Medium carbohydrates (sugar, candy, honey) should be avoided and replaced with complex ones (whole wheat bread, legumes, cereals, fruits and vegetables). They were eaten 2 hours before class and 30 minutes after. They eat completely in 1. 5 hours, mainly protein.

Athletes should also consume healthy fats: fish, flaxseed, seafood, nuts, vegetable oils.

They are guided by the following power schemes:

  • Breakfast:oatmeal in milk, some eggs.
  • Lunch:protein cocktail.
  • Dinner:vinaigrette, fish or meat.
  • Afternoon snacks:some cottage cheese.
  • Dinner:meat rice porridge, cottage cheese.
  • Late snacks:a glass of milk or kefir.

Recipe

The dishes used in PP are usually simple and easy to prepare at home, without requiring much time, and also include inexpensive and readily available ingredients.

The main thing in the cooking process is not to overdo it with artificial salt and spices.

Broccoli cream soup

Broccoli cream soup in the diet menu for weight loss

A delicious and nutritious puree soup can serve as a complete lunch.

To cook, you need:

  • cabbage broccoli - 500 g;
  • onions - 1 head;
  • cream (10% fat) - 120 ml;
  • soda, salt - a pinch;
  • crackers to taste.

Preparation:

  1. Boil broccoli in slightly salted water until soft.
  2. The remaining fluid is drained, but not completely.
  3. Using a blender, beat until well combined.
  4. Add the cream.
  5. Bring to the boil again.

Garnish the top with crackers or seeds.

Celery soup

Celery soup is a delicious dish in a healthy diet diet for weight loss

Food composition needed for a tasty and simple meal:

  • celery root - 200-220 g;
  • white cabbage - 300 g;
  • carrots - 5 seeds. ;
  • onion - 5-6 seeds. ;
  • tomatoes - 4–5 seeds. ;
  • bell pepper - 1 seed;
  • green beans or asparagus - 350-400 g;
  • tomato juice - 1. 5 l;
  • fresh ingredients for decoration.

Preparation:

  1. Celery and all vegetables chopped into pieces. Pour into a saucepan and pour the juice.
  2. They burn it and wait for it to boil. Cook for 10 minutes, stirring occasionally.
  3. Reduce heat, add chopped vegetables, cover with lid and simmer for another 7-8 minutes.

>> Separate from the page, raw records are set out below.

-- ==== Sys2Proof/Laws/State.lean ====
section
/-! SUPPORT. What an update of the state, or of a core, leaves of the other fields: one lemma for each field, true by rfl. -/
namespace Sys2Proof.Machine

/-! ## State.setCore -/

@[simp] theorem State.setCore_mem (s : State) (k : Nat) (x : Core) : (s.setCore k x).mem = s.mem := rfl
@[simp] theorem State.setCore_mats (s : State) (k : Nat) (x : Core) : (s.setCore k x).mats = s.mats := rfl
@[simp] theorem State.setCore_matUnits (s : State) (k : Nat) (x : Core) : (s.setCore k x).matUnits = s.matUnits := rfl
@[simp] theorem State.setCore_domes (s : State) (k : Nat) (x : Core) : (s.setCore k x).domes = s.domes := rfl
@[simp] theorem State.setCore_homes (s : State) (k : Nat) (x : Core) : (s.setCore k x).homes = s.homes := rfl
@[simp] theorem State.setCore_stackTable (s : State) (k : Nat) (x : Core) : (s.setCore k x).stackTable = s.stackTable := rfl
@[simp] theorem State.setCore_launches (s : State) (k : Nat) (x : Core) : (s.setCore k x).launches = s.launches := rfl
@[simp] theorem State.setCore_graphs (s : State) (k : Nat) (x : Core) : (s.setCore k x).graphs = s.graphs := rfl
@[simp] theorem State.setCore_phases (s : State) (k : Nat) (x : Core) : (s.setCore k x).phases = s.phases := rfl
@[simp] theorem State.setCore_jobs (s : State) (k : Nat) (x : Core) : (s.setCore k x).jobs = s.jobs := rfl
@[simp] theorem State.setCore_tcbs (s : State) (k : Nat) (x : Core) : (s.setCore k x).tcbs = s.tcbs := rfl
@[simp] theorem State.setCore_accepted (s : State) (k : Nat) (x : Core) : (s.setCore k x).accepted = s.accepted := rfl
@[simp] theorem State.setCore_front (s : State) (k : Nat) (x : Core) : (s.setCore k x).front = s.front := rfl
@[simp] theorem State.setCore_offers (s : State) (k : Nat) (x : Core) : (s.setCore k x).offers = s.offers := rfl
@[simp] theorem State.setCore_saved (s : State) (k : Nat) (x : Core) : (s.setCore k x).saved = s.saved := rfl
@[simp] theorem State.setCore_turns (s : State) (k : Nat) (x : Core) : (s.setCore k x).turns = s.turns := rfl
@[simp] theorem State.setCore_oreqs (s : State) (k : Nat) (x : Core) : (s.setCore k x).oreqs = s.oreqs := rfl
@[simp] theorem State.setCore_served (s : State) (k : Nat) (x : Core) : (s.setCore k x).served = s.served := rfl
@[simp] theorem State.setCore_dispatched (s : State) (k : Nat) (x : Core) : (s.setCore k x).dispatched = s.dispatched := rfl
@[simp] theorem State.setCore_placements (s : State) (k : Nat) (x : Core) : (s.setCore k x).placements = s.placements := rfl
@[simp] theorem State.setCore_vfs (s : State) (k : Nat) (x : Core) : (s.setCore k x).vfs = s.vfs := rfl
@[simp] theorem State.setCore_hreqs (s : State) (k : Nat) (x : Core) : (s.setCore k x).hreqs = s.hreqs := rfl
@[simp] theorem State.setCore_flights (s : State) (k : Nat) (x : Core) : (s.setCore k x).flights = s.flights := rfl
@[simp] theorem State.setCore_multis (s : State) (k : Nat) (x : Core) : (s.setCore k x).multis = s.multis := rfl
@[simp] theorem State.setCore_rounds (s : State) (k : Nat) (x : Core) : (s.setCore k x).rounds = s.rounds := rfl
@[simp] theorem State.setCore_groups (s : State) (k : Nat) (x : Core) : (s.setCore k x).groups = s.groups := rfl
@[simp] theorem State.setCore_routes (s : State) (k : Nat) (x : Core) : (s.setCore k x).routes = s.routes := rfl
@[simp] theorem State.setCore_barriers (s : State) (k : Nat) (x : Core) : (s.setCore k x).barriers = s.barriers := rfl
@[simp] theorem State.setCore_bcasts (s : State) (k : Nat) (x : Core) : (s.setCore k x).bcasts = s.bcasts := rfl
@[simp] theorem State.setCore_lines (s : State) (k : Nat) (x : Core) : (s.setCore k x).lines = s.lines := rfl
@[simp] theorem State.setCore_stitch (s : State) (k : Nat) (x : Core) : (s.setCore k x).stitch = s.stitch := rfl
@[simp] theorem State.setCore_topologies (s : State) (k : Nat) (x : Core) : (s.setCore k x).topologies = s.topologies := rfl
@[simp] theorem State.setCore_reports (s : State) (k : Nat) (x : Core) : (s.setCore k x).reports = s.reports := rfl
@[simp] theorem State.setCore_cres (s : State) (k : Nat) (x : Core) : (s.setCore k x).cres = s.cres := rfl
@[simp] theorem State.setCore_lastRwr (s : State) (k : Nat) (x : Core) : (s.setCore k x).lastRwr = s.lastRwr := rfl
@[simp] theorem State.setCore_arrivals (s : State) (k : Nat) (x : Core) : (s.setCore k x).arrivals = s.arrivals := rfl
@[simp] theorem State.setCore_kcp (s : State) (k : Nat) (x : Core) : (s.setCore k x).kcp = s.kcp := rfl
@[simp] theorem State.setCore_kcpRuns (s : State) (k : Nat) (x : Core) : (s.setCore k x).kcpRuns = s.kcpRuns := rfl
@[simp] theorem State.setCore_replies (s : State) (k : Nat) (x : Core) : (s.setCore k x).replies = s.replies := rfl
@[simp] theorem State.setCore_uet (s : State) (k : Nat) (x : Core) : (s.setCore k x).uet = s.uet := rfl
@[simp] theorem State.setCore_sent (s : State) (k : Nat) (x : Core) : (s.setCore k x).sent = s.sent := rfl
@[simp] theorem State.setCore_remote (s : State) (k : Nat) (x : Core) : (s.setCore k x).remote = s.remote := rfl
@[simp] theorem State.setCore_rma (s : State) (k : Nat) (x : Core) : (s.setCore k x).rma = s.rma := rfl
@[simp] theorem State.setCore_tlbs (s : State) (k : Nat) (x : Core) : (s.setCore k x).tlbs = s.tlbs := rfl
@[simp] theorem State.setCore_uetOut (s : State) (k : Nat) (x : Core) : (s.setCore k x).uetOut = s.uetOut := rfl
@[simp] theorem State.setCore_sc (s : State) (k : Nat) (x : Core) : (s.setCore k x).sc = s.sc := rfl
@[simp] theorem State.setCore_rc (s : State) (k : Nat) (x : Core) : (s.setCore k x).rc = s.rc := rfl
@[simp] theorem State.setCore_cur (s : State) (k : Nat) (x : Core) : (s.setCore k x).cur = s.cur := rfl
@[simp] theorem State.setCore_nearCur (s : State) (k : Nat) (x : Core) : (s.setCore k x).nearCur = s.nearCur := rfl
@[simp] theorem State.setCore_agenda (s : State) (k : Nat) (x : Core) : (s.setCore k x).agenda = s.agenda := rfl
@[simp] theorem State.setCore_fresh (s : State) (k : Nat) (x : Core) : (s.setCore k x).fresh = s.fresh := rfl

Before use, the soup can be whipped with a blender, which encourages better absorption of nutrients.

Vegetable salad

Dietary vegetable salads can be included in the menu when losing weight with proper nutrition

For a diet salad, you need:

  • red and white beans - 200 g;
  • tomatoes - 1-2 seeds. ;
  • lettuce leaves - 50 g;
  • corn - 150 g;
  • parsley and dill - 1 bunch;
  • wine vinegar or lemon juice - 1 tbsp. l.

Preparation:

  1. Boil the beans until soft.
  2. Add the diced tomatoes.
  3. Put the chopped vegetables, lettuce and corn kernels in there.
  4. Season with vinegar or lemon juice.
  5. Flavor and pepper.

It is not recommended to take canned vegetables - preferably fresh or frozen.

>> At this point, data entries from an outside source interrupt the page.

-- ==== Sys2Proof/Laws/Look.lean ====
section
/-! SUPPORT. What the operations that reach memory do with the store buffer and the pending LDEs, and how the registers
come through them. -/
namespace Sys2Proof.Machine

/-- A property of a changed core from the same of the core before: what reaching memory changes aside. -/
theorem Core.SameButMemory.get {α : Type} (F : Core → α) {c d : Core} (h : c.SameButMemory d) : F { d with
    buf := c.buf
    ldes := c.ldes
    dcache := c.dcache
    icache := c.icache
    tlb := c.tlb
    obs := c.obs
    atomicObs := c.atomicObs
    fenced := c.fenced } = F c := congrArg F h

/-- The same for the state. -/
theorem Reached.get {α : Type} (F : State → α) {s t : State} {k : Nat} (h : Reached s t k) : F { t with
    cores := s.cores
    mem := s.mem
    arrivals := s.arrivals
    lastRwr := s.lastRwr
    sc := { t.sc with counters := s.sc.counters, log := s.sc.log }
    fresh := s.fresh } = F s := congrArg F h.1

/-- Whose turn it is stays. -/
theorem Reached.cur {s t : State} {k : Nat} (h : Reached s t k) : t.cur = s.cur := h.get State.cur

/-- The core whose turn it is. -/
theorem Reached.me {s t : State} (h : Reached s t s.cur) : s.me.SameButMemory t.me := by
  unfold State.me
  rw [h.cur]
  exact h.2.2

/-- A g register stays. -/
theorem Core.SameButMemory.readG {c d : Core} (h : c.SameButMemory d) (r : GReg) : d.readG r = c.readG r := by
  unfold Core.readG
  rw [show d.g = c.g from h.get Core.g]

/-- An f register stays. -/
theorem Core.SameButMemory.readF {c d : Core} (h : c.SameButMemory d) (w : Bool) (r : FReg) : d.readF w r = c.readF w r := by
  unfold Core.readF
  rw [show d.f = c.f from h.get Core.f]

/-- A vector register stays. -/
theorem Core.SameButMemory.readV {c d : Core} (h : c.SameButMemory d) (r : VecReg) : d.readV r = c.readV r := by
  unfold Core.readV
  rw [show d.v = c.v from h.get Core.v]

/-- Every register stays. -/
theorem Core.SameButMemory.keepsRegs {c d : Core} (h : c.SameButMemory d) (l : List RegName) : c.KeepsRegs d l :=
  ⟨fun r _ => h.readG r, fun r w _ => h.readF w r, fun r _ => h.readV r, h.get Core.special⟩

/-- State t is state s but for what core k's looking at memory changes: the store buffer and the pending LDEs stay. -/
def Looked (s t : State) (k : Nat) : Prop :=
  Reached s t k ∧ (t.core k).buf = (s.core k).buf ∧ (t.core k).ldes = (s.core k).ldes

/-- Nothing has changed. -/
theorem Looked.refl (s : State) (k : Nat) : Looked s s k := ⟨.refl s k, rfl, rfl⟩

/-- One after the other. -/
theorem Looked.trans {s t u : State} {k : Nat} (h : Looked s t k) (g : Looked t u k) : Looked s u k :=
  ⟨h.1.trans g.1, g.2.1.trans h.2.1, g.2.2.trans h.2.2⟩

/-- A list of them. -/
theorem Looked.foldl {α : Type} {k : Nat} (f : State → α → State) (hf : ∀ s a, Looked s (f s a) k) (l : List α) (s : State) :
    Looked s (l.foldl f s) k := by
  induction l generalizing s with
  | nil => exact .refl s k
  | cons a l ih => exact (hf s a).trans (ih _)

/-- A step that leaves the cores alone. -/
theorem looked_of {s t : State} {k : Nat} (h : Reached s t k) (hc : t.cores = s.cores) : Looked s t k := by
  have e : t.core k = s.core k := by unfold State.core; rw [hc]
  exact ⟨h, by rw [e], by rw [e]⟩

/-- A core replaced by one that differs so. -/
theorem looked_setCore {s : State} {k : Nat} {c : Core} (h : (s.core k).SameButMemory c) (hb : c.buf = (s.core k).buf)
    (hl : c.ldes = (s.core k).ldes) : Looked s (s.setCore k c) k := ⟨reached_setCore h, by simp [hb], by simp [hl]⟩

/-- An event counted. -/
theorem looked_count (s : State) (k : Nat) (c : Counter) (n : Nat) : Looked s (s.count c n) k :=
  looked_of (reached_count s k c n) (by unfold State.count; split <;> rfl)

/-- Memory replaced. -/
theorem looked_setMem (s : State) (k : Nat) (m : Memory) : Looked s (s.setMem m) k := looked_of (reached_setMem s k m) rfl

/-- A word marked. -/
theorem looked_markWord (s : State) (k w : Nat) : Looked s (s.markWord w) k :=
  looked_of (reached_markWord s k w) (by
    unfold State.markWord State.note State.count
    split
    · rfl
    · simp)

/-- A word's code checked. -/
theorem looked_checkWord (k : Nat) (s : State) (w : Nat) : Looked s (s.checkWord w) k := by
  unfold State.checkWord
  split
  · exact .refl _ _
  · simp only
    split
    · exact (looked_setMem s k _).trans (looked_count _ k _ _)
    · exact (looked_setMem s k _).trans (looked_markWord _ k _)

/-- The codes of a span checked. -/
theorem looked_checked (s : State) (k pa n : Nat) : Looked s (s.checked pa n) k := by
  unfold State.checked
  split
  · exact .refl _ _
  · exact .foldl _ (looked_checkWord k) _ s

/-- The words of a merge read. -/
theorem looked_merged (s : State) (k pa n : Nat) : Looked s (s.merged pa n) k := by
  unfold State.merged
  split
  · exact .refl _ _
  · exact .foldl _ (looked_checkWord k) _ s

/-- The counts of a write. -/
theorem looked_countMarks (s : State) (k pa : Nat) (ev : Nat × Nat × Nat) : Looked s (s.countMarks pa ev) k :=
  ((looked_count s k _ _).trans (looked_count _ k _ _)).trans (looked_count _ k _ _)

/-- A late value sent. -/
theorem looked_arrive (s : State) (k j : Nat) (r : Option SymRef) (x : Reg) (l : List Nat) : Looked s (s.arrive j r x l) k :=
  looked_of (reached_arrive s k j r x l) (by unfold State.arrive; split <;> rfl)

/-- Lines written back leave the cores alone. -/
theorem cores_writeLines (k : Nat) (l : List Line) (s : State) : (l.foldl (fun t l => t.writeLine k l) s).cores = s.cores := by
  induction l generalizing s with
  | nil => rfl
  | cons a l ih =>
    rw [List.foldl_cons, ih]
    unfold State.writeLine
    split <;> rfl

/-- A flush. -/
theorem looked_flush (s : State) (k : Nat) (d : Bool) (p : Line → Bool) : Looked s (s.flush k d p) k :=
  ⟨reached_flush s k d p, by simp [State.flush], by simp [State.flush]⟩

/-- Free values drawn. -/
theorem looked_draw (s : State) (k n : Nat) : Looked s (s.draw n) k := looked_of (reached_draw s k n) rfl

/-- A line brought in. -/
theorem looked_fill (s : State) (k pa : Nat) : Looked s (s.fill k pa) k := by
  unfold State.fill
  split
  · exact .refl _ _
  · simp only
    refine (looked_checked s k (pa / 64 * 64) 64).trans ?_
    generalize s.checked (pa / 64 * 64) 64 = t
    split
    · exact looked_setCore rfl rfl rfl
    · refine (looked_draw t k 1).trans ?_
      split
      · exact (looked_flush _ k _ _).trans (looked_setCore rfl rfl rfl)
      · exact looked_setCore rfl rfl rfl

/-- A read of memory or the cache. -/
theorem looked_loadAt (s : State) (k pa n : Nat) (c : Bool) : Looked s (s.loadAt k pa n c).2 k := by
  unfold State.loadAt
  split
  · simp only
    split <;> exact looked_fill s k pa
  · exact (looked_checked s k pa n).trans (looked_setCore rfl rfl rfl)

/-- A poison load counted. -/
theorem looked_countPoison (s : State) (k pa : Nat) (x : Loaded) : Looked s (s.countPoison pa x) k := by
  unfold State.countPoison
  split
  · exact looked_count _ _ _ _
  · exact .refl _ _

/-- An LDE performed. -/
theorem looked_performLde (s : State) (k : Nat) (e : Lde) : Looked s (s.performLde k e) k :=
  ((looked_loadAt s k _ _ _).trans (looked_countPoison _ k _ _)).trans (looked_arrive _ k _ _ _ _)

/-- What a release follows. -/
theorem looked_before (s : State) (k : Nat) (v : Visibility) : Looked s (s.before v) k := looked_setMem s k _

/-- Bytes written. -/
theorem looked_writeMem (s : State) (k : Nat) (v : Visibility) (pa : Nat) (bs : List Byte) (p : Nat → Bool) (t : Bool) :
    Looked s (s.writeMem v pa bs p t) k :=
  ((looked_merged s k pa bs.length).trans (looked_setMem _ k _)).trans (looked_countMarks _ k _ _)

/-- A store to the cache. -/
theorem looked_cacheStore (s : State) (k pa : Nat) (bs : List Byte) (p : Nat → Bool) (t : Bool) :
    Looked s (s.cacheStore k pa bs p t) k := by
  unfold State.cacheStore
  simp only
  refine (looked_fill s k pa).trans ?_
  split
  · exact (looked_countMarks _ k _ _).trans (looked_setCore rfl rfl rfl)
  · exact looked_setCore rfl rfl rfl

/-- Writes counted as read. -/
theorem looked_observe (s : State) (k : Nat) (l : List Nat) : Looked s (s.observe k l) k := looked_setCore rfl rfl rfl

/-- The read of an atomic. -/
theorem looked_readLatest (s : State) (k pa n : Nat) (acq : Bool) : Looked s (s.readLatest k pa n acq) k := by
  unfold State.readLatest
  refine (looked_setMem s k (s.mem.acquire (s.mem.latestIds pa n) (.core k))).trans ?_
  simp only
  split
  · exact (looked_setMem _ k _).trans (looked_observe _ k _)
  · exact looked_observe _ k _

/-- An atomic. -/
theorem looked_atomic (s : State) (k : Nat) (e : BufEntry) (r : Option SymRef) (f : Nat → Option Nat) :
    Looked s (s.atomic k e r f) k := by
  unfold State.atomic
  refine (((looked_before s k (s.visOf k e)).trans (looked_checked _ k e.pa e.size)).trans
    (looked_readLatest _ k e.pa e.size e.acquire)).trans ?_
  simp only
  split
  · exact (looked_count _ k _ _).trans (looked_arrive _ k _ _ _ _)
  · split
    · exact (looked_writeMem _ k _ _ _ _ _).trans (looked_arrive _ k _ _ _ _)
    · exact looked_arrive _ k _ _ _ _

/-- The last reductions noted. -/
theorem looked_lastRwr (s : State) (k : Nat) (m : Map (RedOp × Ty)) : Looked s { s with lastRwr := m } k :=
  looked_of (reached_lastRwr s k m) rfl

/-- A remote reduction. -/
theorem looked_reduce (s : State) (k : Nat) (e : BufEntry) (op : RedOp) (t : Ty) (y : Nat) :
    Looked s (s.reduce k e op t y) k := by
  unfold State.reduce
  refine ((looked_before s k (s.visOf k e)).trans (looked_checked _ k e.pa e.size)).trans ?_
  simp only
  split
  · exact looked_count _ k _ _
  · exact ((looked_writeMem _ k _ _ _ _ _).trans (looked_lastRwr _ k _)).trans (looked_count _ k _ _)

/-- A buffered access performed. -/
theorem looked_perform (s : State) (k : Nat) (e : BufEntry) : Looked s (s.perform k e) k := by
  unfold State.perform
  simp only
  refine Looked.trans (t := if e.bypass then s.flush k true fun l => l.base == e.pa / 64 * 64 else s) ?_ ?_
  · split
    · exact looked_flush s k _ _
    · exact .refl _ _
  generalize (if e.bypass then s.flush k true fun l => l.base == e.pa / 64 * 64 else s) = s
  split
  · split
    · exact looked_cacheStore _ _ _ _ _ _
    · exact (looked_before s k _).trans (looked_writeMem _ k _ _ _ _ _)
  · exact looked_atomic _ _ _ _ _
  · exact looked_atomic _ _ _ _ _
  · exact looked_reduce _ _ _ _ _ _

/-- The LDEs that meet the condition are no longer pending; the buffer stays. -/
theorem performLdes_core (s : State) (k : Nat) (p : Lde → Bool) :
    ((s.performLdes k p).core k).ldes = (s.core k).ldes.filter (fun e => !p e) ∧
      ((s.performLdes k p).core k).buf = (s.core k).buf := by
  have h := Looked.foldl (k := k) (fun t e => t.performLde k e) (fun s e => looked_performLde s k e) ((s.core k).ldes.filter p)
    (s.setCore k { s.core k with ldes := (s.core k).ldes.filter fun e => !p e })
  unfold State.performLdes
  exact ⟨h.2.2.trans (by simp), h.2.1.trans (by simp)⟩

/-- An LDE is one of a list, but for how many entries of the buffer it waits for. -/
def Lde.among (e : Lde) (l : List Lde) : Prop := ∃ f ∈ l, ∃ n, e = { f with behind := n }

/-- The head leaves the buffer. -/
theorem performHead_core (s : State) (k : Nat) :
    ((s.performHead k).core k).buf = (s.core k).buf.tail ∧
      ∀ e ∈ ((s.performHead k).core k).ldes, e.among (s.core k).ldes := by
  unfold State.performHead
  split
  · rename_i h
    exact ⟨by simp [h], fun e he => ⟨e, he, e.behind, rfl⟩⟩
  · rename_i e rest he
    simp only [he, List.tail_cons]
    generalize (fun l : Lde => l.behind == 0 && decide (e.pa < l.pa + tyBytes l.ty) && decide (l.pa < e.pa + e.size)) = p
    obtain ⟨h1, h2⟩ := performLdes_core s k p
    have h := looked_perform ((s.performLdes k p).setCore k { (s.performLdes k p).core k with
      buf := rest
      ldes := ((s.performLdes k p).core k).ldes.map fun l => { l with behind := l.behind - 1 } }) k e
    refine ⟨h.2.1.trans (by simp), fun x hx => ?_⟩
    rw [h.2.2] at hx
    simp only [State.core_setCore_same, h1] at hx
    obtain ⟨y, hy, rfl⟩ := List.mem_map.1 hx
    exact ⟨y, (List.mem_filter.1 hy).1, _, rfl⟩

/-- Several heads leave the buffer. -/
theorem performN_core (k n : Nat) (s : State) :
    ((State.performN k n s).core k).buf = (s.core k).buf.drop n ∧
      ∀ e ∈ ((State.performN k n s).core k).ldes, e.among (s.core k).ldes := by
  induction n generalizing s with
  | zero => exact ⟨by simp [State.performN], fun e he => ⟨e, he, e.behind, rfl⟩⟩
  | succ n ih =>
    obtain ⟨h1, h2⟩ := performHead_core s k
    obtain ⟨h3, h4⟩ := ih (s.performHead k)
    refine ⟨?_, fun e he => ?_⟩
    · rw [State.performN, h3, h1, List.drop_tail]
    · obtain ⟨f, hf, n, rfl⟩ := h4 e he
      obtain ⟨g, hg, m, rfl⟩ := h2 f hf
      exact ⟨g, hg, n, rfl⟩

/-- A drained buffer is empty. -/
theorem drain_core (s : State) (k : Nat) :
    ((s.drain k).core k).buf = [] ∧ ∀ e ∈ ((s.drain k).core k).ldes, e.among (s.core k).ldes := by
  unfold State.drain
  obtain ⟨h1, h2⟩ := performN_core k (s.core k).buf.length s
  exact ⟨by simp [h1], h2⟩

/-- Every earlier LDE performed: none is pending. -/
theorem settleLdes_core (s : State) (k : Nat) : ((s.settleLdes k).core k).ldes = [] := by
  unfold State.settleLdes
  simp only
  split
  · rename_i h; exact List.isEmpty_iff.1 h
  · rw [(performLdes_core _ k _).1]
    simp

/-- Settled accesses leave nothing pending. -/
theorem settleAccesses_core (s : State) (k : Nat) :
    ((s.settleAccesses k).core k).buf = [] ∧ ((s.settleAccesses k).core k).ldes = [] := by
  unfold State.settleAccesses
  obtain ⟨h1, h2⟩ := drain_core (s.settleLdes k) k
  refine ⟨h1, List.eq_nil_iff_forall_not_mem.2 fun e he => ?_⟩
  obtain ⟨f, hf, _⟩ := h2 e he
  rw [settleLdes_core] at hf
  exact absurd hf (by simp)

end Sys2Proof.Machine
end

Barley porridge with mushrooms

Barley with mushrooms can be cooked easily and quickly in a slow cooker, although it turns out tender and satisfying. This recipe is suitable for slimming people and vegetarians.

Ingredients:

  • pearl barley - 200 g;
  • water - 3. 5 cups;
  • mushrooms - 0, 5 kg;
  • garlic - 1 pc. ;
  • vegetable oil - 20-30 ml;
  • salt pepper.

Preparation:

  1. Groats are washed, poured with water and soaked for 5-6 hours or overnight.
  2. In the morning, the liquid is drained, pearl barley is put in a multicooker bowl and fresh water is poured.
  3. Finely chop the onion, cut the mushrooms into plates and fry in a little vegetable oil.
  4. Put the fries in a bowl, salt and pepper.
  5. Set the desired mode.
  6. After the final signal, open and mix.

When served, it is allowed to add a piece of butter to each portion.